Fragments from Engelberg: Transcribing and Contextualizing a Medieval Collection in a Missouri Abbey
Dates
2019 - Present
Project Abstract
The library at Conception Abbey (Conception, Missouri) holds thirty-three manuscript leaves and fragments, many of which were a gift from its mother house, Engelberg Abbey, in the late 1870s. These documents served as a teaching collection about medieval paleography for the fledgling seminary at Conception and are a significant cultural inheritance from its mother house. Even as these manuscript leaves are relics of Engelberg's past, they are now an important part of the cultural history of the United States.

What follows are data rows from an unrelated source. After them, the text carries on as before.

-- ==== Sys2Proof/Laws/FootSets.lean ====
section
/-!
SUPPORT. Named footprints of the shared operations.
-/

namespace Sys2Proof.Machine

def FP.send : Nat := 0x100000000

theorem FP.send_eq : FP.send = foot [.out] := by decide +kernel

def FP.notice : Nat := 0x100200000

theorem FP.notice_eq : FP.notice = foot [.out, .wor] := by decide +kernel

def FP.recorderFull : Nat := 0x800000000000000000000000000000100200000

theorem FP.recorderFull_eq : FP.recorderFull = foot [.kind .EVT_STATUS, .out, .wor] := by decide +kernel

def FP.closePage : Nat := 0x800000000000000000000000000000100300000

theorem FP.closePage_eq : FP.closePage = foot [.kind .EVT_STATUS, .out, .rcd, .wor] := by decide +kernel

def FP.evRaw : Nat := 0x1b000000000800000000000000000000000000000100300000

theorem FP.evRaw_eq : FP.evRaw =
  foot [.kind .EVT_FIRST_SEQ, .kind .EVT_FULL_DROP, .kind .EVT_LAST_SEQ, .kind .EVT_STAGE_DROP, .kind .EVT_STATUS, .out, .rcd, .wor] := by decide +kernel

def FP.regResult : Nat := 0x0

theorem FP.regResult_eq : FP.regResult = foot [] := by decide +kernel

def FP.showRecord : Nat := 0x10000000000000000000000000000000000

theorem FP.showRecord_eq : FP.showRecord = foot [.kind .HIF_BOOT_STATUS] := by decide +kernel

def FP.clearFails : Nat := 0x10000000000000000000000000002000000

theorem FP.clearFails_eq : FP.clearFails = foot [.kind .HIF_BOOT_STATUS, .nor] := by decide +kernel

def FP.takeTokens : Nat := 0x100000

theorem FP.takeTokens_eq : FP.takeTokens = foot [.rcd] := by decide +kernel

def FP.rungTaken : Nat := 0x1b0000000008c0000000000000000000000000000100300000

theorem FP.rungTaken_eq : FP.rungTaken =
  foot [.kind .EVT_FIRST_SEQ, .kind .EVT_FULL_DROP, .kind .EVT_LAST_SEQ, .kind .EVT_STAGE_DROP, .kind .EVT_STATUS, .kind .RST_ESC_LAST,
    .kind .RST_ESC_STAT, .out, .rcd, .wor] := by decide +kernel

def FP.saveSuper : Nat := 0x4000000

theorem FP.saveSuper_eq : FP.saveSuper = foot [.super] := by decide +kernel

def FP.mark : Nat := 0x1000

theorem FP.mark_eq : FP.mark = foot [.seen] := by decide +kernel

def FP.commitJournal : Nat := 0x4811010

theorem FP.commitJournal_eq : FP.commitJournal = foot [.host, .qs, .seen, .super, .vlt] := by decide +kernel

def FP.repairRows : Nat := 0x1b000000000800000000000000000000000000000102300000

theorem FP.repairRows_eq : FP.repairRows =
  foot [.kind .EVT_FIRST_SEQ, .kind .EVT_FULL_DROP, .kind .EVT_LAST_SEQ, .kind .EVT_STAGE_DROP, .kind .EVT_STATUS, .nor, .out, .rcd, .wor] := by decide +kernel

def FP.sendMsix : Nat := 0x1000000000000000000000000000000000000000000100000000

theorem FP.sendMsix_eq : FP.sendMsix = foot [.kind .HIF_PBA, .out] := by decide +kernel

def FP.refreshFault : Nat := 0x1000000000000000001000000000000000000000000100200000

theorem FP.refreshFault_eq : FP.refreshFault = foot [.kind .HIF_PBA, .kind .RST_PIN_STAT, .out, .wor] := by decide +kernel

def FP.moduleStage3 : Nat := 0x101b00000000084009b400000000000000000000000107ff9a1d

theorem FP.moduleStage3_eq : FP.moduleStage3 =
  foot [.kind .EVT_FIRST_SEQ, .kind .EVT_FULL_DROP, .kind .EVT_LAST_SEQ, .kind .EVT_STAGE_DROP, .kind .EVT_STATUS, .kind .HIF_BOOT_STATUS,
    .kind .HIF_PBA, .kind .RST_CAUSE, .kind .RST_ESC_STAT, .kind .RST_FAULT, .kind .RST_PIN_STAT, .kind .RST_REFCLK, .kind .RST_STRAP,
    .ctl, .fab, .host, .mem, .nor, .out, .pw, .qs, .rcd, .regsReset, .sec, .seen, .setTime, .super, .unitsReset, .upd, .vlt, .watch,
    .wipe, .wor] := by decide +kernel

def FP.driveReady : Nat := 0x1000000000000000000000000000000000

theorem FP.driveReady_eq : FP.driveReady = foot [.kind .RST_PIN_STAT] := by decide +kernel

def FP.setPass : Nat := 0x8

theorem FP.setPass_eq : FP.setPass = foot [.mem] := by decide +kernel

def FP.addRung : Nat := 0x9008

theorem FP.addRung_eq : FP.addRung = foot [.ctl, .mem, .seen] := by decide +kernel

def FP.upCtx : Nat := 0x10000

theorem FP.upCtx_eq : FP.upCtx = foot [.host] := by decide +kernel

def FP.upGrant : Nat := 0x40000

theorem FP.upGrant_eq : FP.upGrant = foot [.pw] := by decide +kernel

def FP.slopeStop : Nat := 0x40020

theorem FP.slopeStop_eq : FP.slopeStop = foot [.arr, .pw] := by decide +kernel

def FP.stopUnit : Nat := 0x10c00000000000040020

theorem FP.stopUnit_eq : FP.stopUnit =
  foot [.kind .PART_ARR_STAT, .kind .PART_CORE_STAT, .kind .PART_STR_STAT, .arr, .pw] := by decide +kernel

def FP.istatWord : Nat := 0xa0000000000000000000

theorem FP.istatWord_eq : FP.istatWord = foot [.kind .PART_CORE_IPENDm, .kind .PART_CORE_ISTATm] := by decide +kernel

def FP.stopPhase : Nat := 0xb0f00000000000050020

theorem FP.stopPhase_eq : FP.stopPhase =
  foot [.kind .PART_ARR_STAT, .kind .PART_CORE_IPENDm, .kind .PART_CORE_ISTATm, .kind .PART_CORE_STAT, .kind .PART_Q_CREDIT, .kind
    .PART_Q_OCC, .kind .PART_STR_STAT, .arr, .host, .pw] := by decide +kernel

def FP.freeSlot : Nat := 0x8000000000000000000010000

theorem FP.freeSlot_eq : FP.freeSlot = foot [.kind .HIF_CTX_STATc, .host] := by decide +kernel

def FP.endOp : Nat := 0x80000b0f00000000000050030

theorem FP.endOp_eq : FP.endOp =
  foot [.kind .HIF_CTX_STATc, .kind .PART_ARR_STAT, .kind .PART_CORE_IPENDm, .kind .PART_CORE_ISTATm, .kind .PART_CORE_STAT, .kind
    .PART_Q_CREDIT, .kind .PART_Q_OCC, .kind .PART_STR_STAT, .arr, .host, .pw, .vlt] := by decide +kernel

def FP.setAvail : Nat := 0x100000000000000000000000000000000000

theorem FP.setAvail_eq : FP.setAvail = foot [.kind .RST_PART_AVAIL] := by decide +kernel

def FP.refreshInUse : Nat := 0x200000000000000000000000000000

theorem FP.refreshInUse_eq : FP.refreshInUse = foot [.kind .FZ_STREAMp] := by decide +kernel

def FP.refreshThrottle : Nat := 0x400000000000000000000000000000

theorem FP.refreshThrottle_eq : FP.refreshThrottle = foot [.kind .PWR_STAT] := by decide +kernel

def FP.partitionStage3 : Nat := 0x1b0000000008001000006000080000000000000001003e8205

theorem FP.partitionStage3_eq : FP.partitionStage3 =
  foot [.kind .EVT_FIRST_SEQ, .kind .EVT_FULL_DROP, .kind .EVT_LAST_SEQ, .kind .EVT_STAGE_DROP, .kind .EVT_STATUS, .kind .FZ_STREAMp,
    .kind .HIF_CTX_STATc, .kind .PWR_STAT, .kind .RST_PART_AVAIL, .ctl, .fab, .out, .pw, .rcd, .regsReset, .unitsReset, .watch, .wipe,
    .wor] := by decide +kernel

def FP.askPartition : Nat := 0x1b0000000008001000006000080000b0f000000001003f923d

theorem FP.askPartition_eq : FP.askPartition =
  foot [.kind .EVT_FIRST_SEQ, .kind .EVT_FULL_DROP, .kind .EVT_LAST_SEQ, .kind .EVT_STAGE_DROP, .kind .EVT_STATUS, .kind .FZ_STREAMp,
    .kind .HIF_CTX_STATc, .kind .PART_ARR_STAT, .kind .PART_CORE_IPENDm, .kind .PART_CORE_ISTATm, .kind .PART_CORE_STAT, .kind
    .PART_Q_CREDIT, .kind .PART_Q_OCC, .kind .PART_STR_STAT, .kind .PWR_STAT, .kind .RST_PART_AVAIL, .arr, .ctl, .fab, .host, .mem, .out,
    .pw, .rcd, .regsReset, .seen, .unitsReset, .vlt, .watch, .wipe, .wor] := by decide +kernel

def FP.contextRung : Nat := 0x1b0000000008000000000000000000b0f00000000100350020

theorem FP.contextRung_eq : FP.contextRung =
  foot [.kind .EVT_FIRST_SEQ, .kind .EVT_FULL_DROP, .kind .EVT_LAST_SEQ, .kind .EVT_STAGE_DROP, .kind .EVT_STATUS, .kind .PART_ARR_STAT,
    .kind .PART_CORE_IPENDm, .kind .PART_CORE_ISTATm, .kind .PART_CORE_STAT, .kind .PART_Q_CREDIT, .kind .PART_Q_OCC, .kind
    .PART_STR_STAT, .arr, .host, .out, .pw, .rcd, .wor] := by decide +kernel

def FP.askRung : Nat := 0x101b0000000008c019b4006000080000b0f00000000107ff9a3d

theorem FP.askRung_eq : FP.askRung =
  foot [.kind .EVT_FIRST_SEQ, .kind .EVT_FULL_DROP, .kind .EVT_LAST_SEQ, .kind .EVT_STAGE_DROP, .kind .EVT_STATUS, .kind .FZ_STREAMp,
    .kind .HIF_BOOT_STATUS, .kind .HIF_CTX_STATc, .kind .HIF_PBA, .kind .PART_ARR_STAT, .kind .PART_CORE_IPENDm, .kind .PART_CORE_ISTATm,
    .kind .PART_CORE_STAT, .kind .PART_Q_CREDIT, .kind .PART_Q_OCC, .kind .PART_STR_STAT, .kind .PWR_STAT, .kind .RST_CAUSE, .kind
    .RST_ESC_LAST, .kind .RST_ESC_STAT, .kind .RST_FAULT, .kind .RST_PART_AVAIL, .kind .RST_PIN_STAT, .kind .RST_REFCLK, .kind .RST_STRAP,
    .arr, .ctl, .fab, .host, .mem, .nor, .out, .pw, .qs, .rcd, .regsReset, .sec, .seen, .setTime, .super, .unitsReset, .upd, .vlt, .watch,
    .wipe, .wor] := by decide +kernel

def FP.endWait : Nat := 0x10000000000000000000000000000009000

theorem FP.endWait_eq : FP.endWait = foot [.kind .HIF_BOOT_STATUS, .ctl, .seen] := by decide +kernel

def FP.useCoreFw : Nat := 0x10000000000000000000000000001008000

theorem FP.useCoreFw_eq : FP.useCoreFw = foot [.kind .HIF_BOOT_STATUS, .ctl, .sec] := by decide +kernel

def FP.hostFw : Nat := 0x10000000000000000000000000001009000

theorem FP.hostFw_eq : FP.hostFw = foot [.kind .HIF_BOOT_STATUS, .ctl, .sec, .seen] := by decide +kernel

def FP.putSetting : Nat := 0x8000000

theorem FP.putSetting_eq : FP.putSetting = foot [.settings] := by decide +kernel

def FP.putBase : Nat := 0x1fffffffffffffffffffffffffffffffffff0000000000000000

theorem FP.putBase_eq : FP.putBase = allKinds ||| foot [] := by decide +kernel

def FP.enableRing : Nat := 0x6800000000000000000010000

theorem FP.enableRing_eq : FP.enableRing =
  foot [.kind .HIF_RING_CFGn, .kind .HIF_RING_POSn, .kind .HIF_RING_STATn, .host] := by decide +kernel

def FP.freeBits : Nat := 0x2000

theorem FP.freeBits_eq : FP.freeBits = foot [.draw] := by decide +kernel

def FP.refreshActive : Nat := 0x2000000000000000000000000

theorem FP.refreshActive_eq : FP.refreshActive = foot [.kind .HIF_RING_STATn] := by decide +kernel

def FP.dropOp : Nat := 0x2000000000000000000010000

theorem FP.dropOp_eq : FP.dropOp = foot [.kind .HIF_RING_STATn, .host] := by decide +kernel

def FP.discardOp : Nat := 0x1b000000000800000000000002000000000000000100312000

theorem FP.discardOp_eq : FP.discardOp =
  foot [.kind .EVT_FIRST_SEQ, .kind .EVT_FULL_DROP, .kind .EVT_LAST_SEQ, .kind .EVT_STAGE_DROP, .kind .EVT_STATUS, .kind .HIF_RING_STATn,
    .draw, .host, .out, .rcd, .wor] := by decide +kernel

def FP.disableRing : Nat := 0x1b00000000080000000000000a8000b0f00000000100352030

theorem FP.disableRing_eq : FP.disableRing =
  foot [.kind .EVT_FIRST_SEQ, .kind .EVT_FULL_DROP, .kind .EVT_LAST_SEQ, .kind .EVT_STAGE_DROP, .kind .EVT_STATUS, .kind .HIF_CTX_STATc,
    .kind .HIF_RING_CFGn, .kind .HIF_RING_STATn, .kind .PART_ARR_STAT, .kind .PART_CORE_IPENDm, .kind .PART_CORE_ISTATm, .kind
    .PART_CORE_STAT, .kind .PART_Q_CREDIT, .kind .PART_Q_OCC, .kind .PART_STR_STAT, .arr, .draw, .host, .out, .pw, .rcd, .vlt, .wor] := by decide +kernel

def FP.putRingCfg : Nat := 0x1b00000000080000000000000e8000b0f00000000100352030

theorem FP.putRingCfg_eq : FP.putRingCfg =
  foot [.kind .EVT_FIRST_SEQ, .kind .EVT_FULL_DROP, .kind .EVT_LAST_SEQ, .kind .EVT_STAGE_DROP, .kind .EVT_STATUS, .kind .HIF_CTX_STATc,
    .kind .HIF_RING_CFGn, .kind .HIF_RING_POSn, .kind .HIF_RING_STATn, .kind .PART_ARR_STAT, .kind .PART_CORE_IPENDm, .kind
    .PART_CORE_ISTATm, .kind .PART_CORE_STAT, .kind .PART_Q_CREDIT, .kind .PART_Q_OCC, .kind .PART_STR_STAT, .arr, .draw, .host, .out,
    .pw, .rcd, .vlt, .wor] := by decide +kernel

Founded in 1120 and still active today, Engelberg (http://www.kloster-engelberg.ch/) had a renowned reputation as a double house of men and women with two libraries and scriptoria. However, book survivals are limited in part because the medieval repository was dispersed by the French army in 1798.
The Engelberg fragments at Conception Abbey show evidence of having been refashioned to support the binding of post-medieval books (possibly at Engelberg itself). These fragments represent something of Engelberg's cultural patrimony and enhance the narrative of Benedictine resettlement in the Americas.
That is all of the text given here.